THE RECORDS section start

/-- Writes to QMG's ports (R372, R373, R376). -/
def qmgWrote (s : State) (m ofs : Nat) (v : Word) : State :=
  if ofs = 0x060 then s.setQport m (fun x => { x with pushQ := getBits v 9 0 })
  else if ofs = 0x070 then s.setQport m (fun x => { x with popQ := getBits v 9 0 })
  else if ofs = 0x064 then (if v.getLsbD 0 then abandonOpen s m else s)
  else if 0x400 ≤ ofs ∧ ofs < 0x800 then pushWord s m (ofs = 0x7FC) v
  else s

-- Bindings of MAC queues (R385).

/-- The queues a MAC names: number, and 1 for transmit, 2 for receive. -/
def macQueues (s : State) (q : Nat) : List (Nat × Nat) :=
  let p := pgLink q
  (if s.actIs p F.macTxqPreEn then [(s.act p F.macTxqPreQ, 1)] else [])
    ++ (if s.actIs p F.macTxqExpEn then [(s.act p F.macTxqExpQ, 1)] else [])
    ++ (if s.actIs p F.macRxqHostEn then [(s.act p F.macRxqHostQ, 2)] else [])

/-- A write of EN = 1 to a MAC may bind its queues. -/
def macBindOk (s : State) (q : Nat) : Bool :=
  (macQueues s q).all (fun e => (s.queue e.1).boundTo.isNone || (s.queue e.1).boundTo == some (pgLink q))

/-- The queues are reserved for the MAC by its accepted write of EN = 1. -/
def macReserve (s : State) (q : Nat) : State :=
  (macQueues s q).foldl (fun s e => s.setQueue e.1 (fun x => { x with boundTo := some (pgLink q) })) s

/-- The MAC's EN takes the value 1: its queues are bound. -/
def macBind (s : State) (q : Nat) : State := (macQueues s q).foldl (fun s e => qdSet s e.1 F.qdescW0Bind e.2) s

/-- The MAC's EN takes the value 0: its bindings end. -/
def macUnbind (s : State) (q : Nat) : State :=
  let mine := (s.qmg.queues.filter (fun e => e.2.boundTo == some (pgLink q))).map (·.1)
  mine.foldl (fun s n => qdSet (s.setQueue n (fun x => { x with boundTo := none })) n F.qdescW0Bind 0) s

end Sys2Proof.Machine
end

THE RECORDS section end

ABOUT THIS EXERCISE –
Copying begins at the line that holds "(macQueues s q).foldl (fun s e => s.setQueue" and ends at the last line of the data above, with both included and each line kept exactly.

RESPONSE –
  (macQueues s q).foldl (fun s e => s.setQueue e.1 (fun x => { x with boundTo := some (pgLink q) })) s

/-- The MAC's EN takes the value 1: its queues are bound. -/
def macBind (s : State) (q : Nat) : State := (macQueues s q).foldl (fun s e => qdSet s e.1 F.qdescW0Bind e.2) s

/-- The MAC's EN takes the value 0: its bindings end. -/
def macUnbind (s : State) (q : Nat) : State :=
  let mine := (s.qmg.queues.filter (fun e => e.2.boundTo == some (pgLink q))).map (·.1)
  mine.foldl (fun s n => qdSet (s.setQueue n (fun x => { x with boundTo := none })) n F.qdescW0Bind 0) s

end Sys2Proof.Machine
end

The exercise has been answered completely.